The reusable, gumdrop-shaped capsule, dubbed “Calypso” by its crew, was lofted into space on Wednesday atop an Atlas V rocket furnished and flown by Boeing-Lockheed Martin’s United Launch Alliance joint venture.
It autonomously docked with the ISS while both were orbiting some 250 miles (400 km) over the southern Indian Ocean at 1:34 p.m. EDT (1734 GMT), as the two vehicles soared around the globe in tandem at about 17,500 miles (28,160 km) per hour.
The spacecraft’s final approach to the ISS and docking, following a brief interval when Wilmore manually controlled the capsule, was shown on a NASA webcast. “Nice to be attached to the big city in the sky,” Wilmore radioed to mission control in Houston shortly after docking. On arrival, Wilmore, 58, and Williams, 61, spent about two hours conducting a series of standard procedures, such as checking for airlock leaks and pressurizing the passage between the capsule and the ISS, before opening the entry hatches.
A live NASA video feed showed the smiling new arrivals, wearing their blue flight suits, weightlessly floating headfirst through the padded passageway, one after the other, into the station. Williams was first.
“We’re just as happy as can be to be up in space,” she said during a brief welcoming ceremony a short time later.
They were greeted warmly with hugs and handshakes by the outpost’s current seven resident crew members: four fellow U.S. astronauts and three Russian cosmonauts.
Plans call for Wilmore and Williams to remain aboard the station for about eight days, then depart on a return flight that will take Starliner on a fiery reentry back through Earth’s atmosphere and end with a parachute and airbag-assisted landing in the U.S. Desert Southwest, a first for a crewed NASA mission.
Thursday was a busy day for the U.S. space program, as SpaceX’s next-generation Starship rocket survived a fiery, hypersonic return from space and achieved a breakthrough landing demonstration in the Indian Ocean in its fourth test flight.

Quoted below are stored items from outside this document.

/-! ## What so leaves -/

@[simp] theorem State.so_pending (s : State) (o : Obj) (i v : Nat) : (s.so o i v).pending = s.pending :=
  (State.so_keep (wr := 9663676448) s o i v (Keep.refl s) rfl).same .pending rfl
@[simp] theorem State.so_free (s : State) (o : Obj) (i v : Nat) : (s.so o i v).free = s.free :=
  (State.so_keep (wr := 9663676448) s o i v (Keep.refl s) rfl).same .free rfl
@[simp] theorem State.so_out (s : State) (o : Obj) (i v : Nat) : (s.so o i v).out = s.out :=
  (State.so_keep (wr := 9663676448) s o i v (Keep.refl s) rfl).same .out rfl
@[simp] theorem State.so_die (s : State) (o : Obj) (i v : Nat) : (s.so o i v).die = s.die :=
  (State.so_keep (wr := 9663676448) s o i v (Keep.refl s) rfl).same .die rfl
@[simp] theorem State.so_doms (s : State) (o : Obj) (i v : Nat) : (s.so o i v).doms = s.doms :=
  (State.so_keep (wr := 9663676448) s o i v (Keep.refl s) rfl).same .doms rfl
@[simp] theorem State.so_staged (s : State) (o : Obj) (i v : Nat) : (s.so o i v).staged = s.staged :=
  (State.so_keep (wr := 9663676448) s o i v (Keep.refl s) rfl).same .staged rfl
@[simp] theorem State.so_latched (s : State) (o : Obj) (i v : Nat) : (s.so o i v).latched = s.latched :=
  (State.so_keep (wr := 9663676448) s o i v (Keep.refl s) rfl).same .latched rfl
@[simp] theorem State.so_mem (s : State) (o : Obj) (i v : Nat) : (s.so o i v).mem = s.mem :=
  (State.so_keep (wr := 9663676448) s o i v (Keep.refl s) rfl).same .mem rfl
@[simp] theorem State.so_weft (s : State) (o : Obj) (i v : Nat) : (s.so o i v).weft = s.weft :=
  (State.so_keep (wr := 9663676448) s o i v (Keep.refl s) rfl).same .weft rfl
@[simp] theorem State.so_protect (s : State) (o : Obj) (i v : Nat) : (s.so o i v).protect = s.protect :=
  (State.so_keep (wr := 9663676448) s o i v (Keep.refl s) rfl).same .protect rfl
@[simp] theorem State.so_host (s : State) (o : Obj) (i v : Nat) : (s.so o i v).host = s.host :=
  (State.so_keep (wr := 9663676448) s o i v (Keep.refl s) rfl).same .host rfl
@[simp] theorem State.so_tb (s : State) (o : Obj) (i v : Nat) : (s.so o i v).tb = s.tb :=
  (State.so_keep (wr := 9663676448) s o i v (Keep.refl s) rfl).same .tb rfl
@[simp] theorem State.so_engines (s : State) (o : Obj) (i v : Nat) : (s.so o i v).engines = s.engines :=
  (State.so_keep (wr := 9663676448) s o i v (Keep.refl s) rfl).same .engines rfl
@[simp] theorem State.so_gussets (s : State) (o : Obj) (i v : Nat) : (s.so o i v).gussets = s.gussets :=
  (State.so_keep (wr := 9663676448) s o i v (Keep.refl s) rfl).same .gussets rfl
@[simp] theorem State.so_engineEvents (s : State) (o : Obj) (i v : Nat) : (s.so o i v).engineEvents = s.engineEvents :=
  (State.so_keep (wr := 9663676448) s o i v (Keep.refl s) rfl).same .engineEvents rfl
@[simp] theorem State.so_sh (s : State) (o : Obj) (i v : Nat) : (s.so o i v).sh = s.sh :=
  (State.so_keep (wr := 9663676448) s o i v (Keep.refl s) rfl).same .sh rfl
@[simp] theorem State.so_hem (s : State) (o : Obj) (i v : Nat) : (s.so o i v).hem = s.hem :=
  (State.so_keep (wr := 9663676448) s o i v (Keep.refl s) rfl).same .hem rfl
@[simp] theorem State.so_lanes (s : State) (o : Obj) (i v : Nat) : (s.so o i v).lanes = s.lanes :=
  (State.so_keep (wr := 9663676448) s o i v (Keep.refl s) rfl).same .lanes rfl
@[simp] theorem State.so_fh (s : State) (o : Obj) (i v : Nat) : (s.so o i v).fh = s.fh :=
  (State.so_keep (wr := 9663676448) s o i v (Keep.refl s) rfl).same .fh rfl
@[simp] theorem State.so_seam (s : State) (o : Obj) (i v : Nat) : (s.so o i v).seam = s.seam :=
  (State.so_keep (wr := 9663676448) s o i v (Keep.refl s) rfl).same .seam rfl
@[simp] theorem State.so_dram (s : State) (o : Obj) (i v : Nat) : (s.so o i v).dram = s.dram :=
  (State.so_keep (wr := 9663676448) s o i v (Keep.refl s) rfl).same .dram rfl
@[simp] theorem State.so_dramPorts (s : State) (o : Obj) (i v : Nat) : (s.so o i v).dramPorts = s.dramPorts :=
  (State.so_keep (wr := 9663676448) s o i v (Keep.refl s) rfl).same .dramPorts rfl
@[simp] theorem State.so_dma (s : State) (o : Obj) (i v : Nat) : (s.so o i v).dma = s.dma :=
  (State.so_keep (wr := 9663676448) s o i v (Keep.refl s) rfl).same .dma rfl
@[simp] theorem State.so_patches (s : State) (o : Obj) (i v : Nat) : (s.so o i v).patches = s.patches :=
  (State.so_keep (wr := 9663676448) s o i v (Keep.refl s) rfl).same .patches rfl
@[simp] theorem State.so_scrub (s : State) (o : Obj) (i v : Nat) : (s.so o i v).scrub = s.scrub :=
  (State.so_keep (wr := 9663676448) s o i v (Keep.refl s) rfl).same .scrub rfl
@[simp] theorem State.so_keys (s : State) (o : Obj) (i v : Nat) : (s.so o i v).keys = s.keys :=
  (State.so_keep (wr := 9663676448) s o i v (Keep.refl s) rfl).same .keys rfl
@[simp] theorem State.so_pm (s : State) (o : Obj) (i v : Nat) : (s.so o i v).pm = s.pm :=
  (State.so_keep (wr := 9663676448) s o i v (Keep.refl s) rfl).same .pm rfl
@[simp] theorem State.so_measures (s : State) (o : Obj) (i v : Nat) : (s.so o i v).measures = s.measures :=
  (State.so_keep (wr := 9663676448) s o i v (Keep.refl s) rfl).same .measures rfl
@[simp] theorem State.so_rws (s : State) (o : Obj) (i v : Nat) : (s.so o i v).rws = s.rws :=
  (State.so_keep (wr := 9663676448) s o i v (Keep.refl s) rfl).same .rws rfl
@[simp] theorem State.so_health (s : State) (o : Obj) (i v : Nat) : (s.so o i v).health = s.health :=
  (State.so_keep (wr := 9663676448) s o i v (Keep.refl s) rfl).same .health rfl
@[simp] theorem State.so_sessions (s : State) (o : Obj) (i v : Nat) : (s.so o i v).sessions = s.sessions :=
  (State.so_keep (wr := 9663676448) s o i v (Keep.refl s) rfl).same .sessions rfl
@[simp] theorem State.so_relays (s : State) (o : Obj) (i v : Nat) : (s.so o i v).relays = s.relays :=
  (State.so_keep (wr := 9663676448) s o i v (Keep.refl s) rfl).same .relays rfl
@[simp] theorem State.so_mb (s : State) (o : Obj) (i v : Nat) : (s.so o i v).mb = s.mb :=
  (State.so_keep (wr := 9663676448) s o i v (Keep.refl s) rfl).same .mb rfl
@[simp] theorem State.so_thermal (s : State) (o : Obj) (i v : Nat) : (s.so o i v).thermal = s.thermal :=
  (State.so_keep (wr := 9663676448) s o i v (Keep.refl s) rfl).same .thermal rfl
@[simp] theorem State.so_jtag (s : State) (o : Obj) (i v : Nat) : (s.so o i v).jtag = s.jtag :=
  (State.so_keep (wr := 9663676448) s o i v (Keep.refl s) rfl).same .jtag rfl
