-- ==== Sys2Proof/Laws/Dispatch.lean ====
section
/-!
SUPPORT. The arms of exec, one law for each command: exec of the command is its meaning.
-/

namespace Sys2Proof.Machine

On Starliner’s voyage to the ISS, helium leaks were detected in its propulsion system, knocking out some of the 28 thrusters used by the capsule to make precision maneuvers in space. However, the spacecraft still had enough functioning thrusters to compensate for the loss, according to NASA and Boeing. An additional thruster was disabled by mission control just before final approach.
YEARS OF TECHNICAL PROBLEMS
The Starliner launch on Wednesday followed years of technical problems, various delays and a first successful 2022 test mission to the orbital laboratory without astronauts aboard.
Last-minute glitches had nixed the Starliner’s first two crewed launch attempts, including a helium leak found on the capsule’s propulsion system that officials later determined was not serious enough to warrant a mechanical fix.
NASA and Boeing officials at the time pointed to a faulty seal on a thruster component that was failing to keep the helium inside.
Boeing built Starliner under contract with NASA to compete with SpaceX’s Crew Dragon capsule, which since 2020 has been the U.S. space agency’s only vehicle for sending ISS crew members to orbit from American soil. The current mission marks Starliner’s first test flight with astronauts aboard, a requirement before NASA can certify the capsule for routine astronaut missions.
Selected as crew for the pivotal flight were two NASA veterans who have previously logged 500 days in space between them: Wilmore, 61, a retired Navy captain and fighter pilot, and Williams, 58, a former Navy helicopter test pilot with experience flying more than 30 different aircraft.
Getting Starliner to this point has been a fraught process for Boeing under its $4.2 billion, fixed-priced contract with NASA, which wants the redundancy of two different U.S. rides to the ISS.
The Starliner is several years behind schedule and more than $1.5 billion over budget. Meanwhile, Boeing’s commercial airplane manufacturing operations have been rocked by a series of crises involving its 737 MAX jetliners.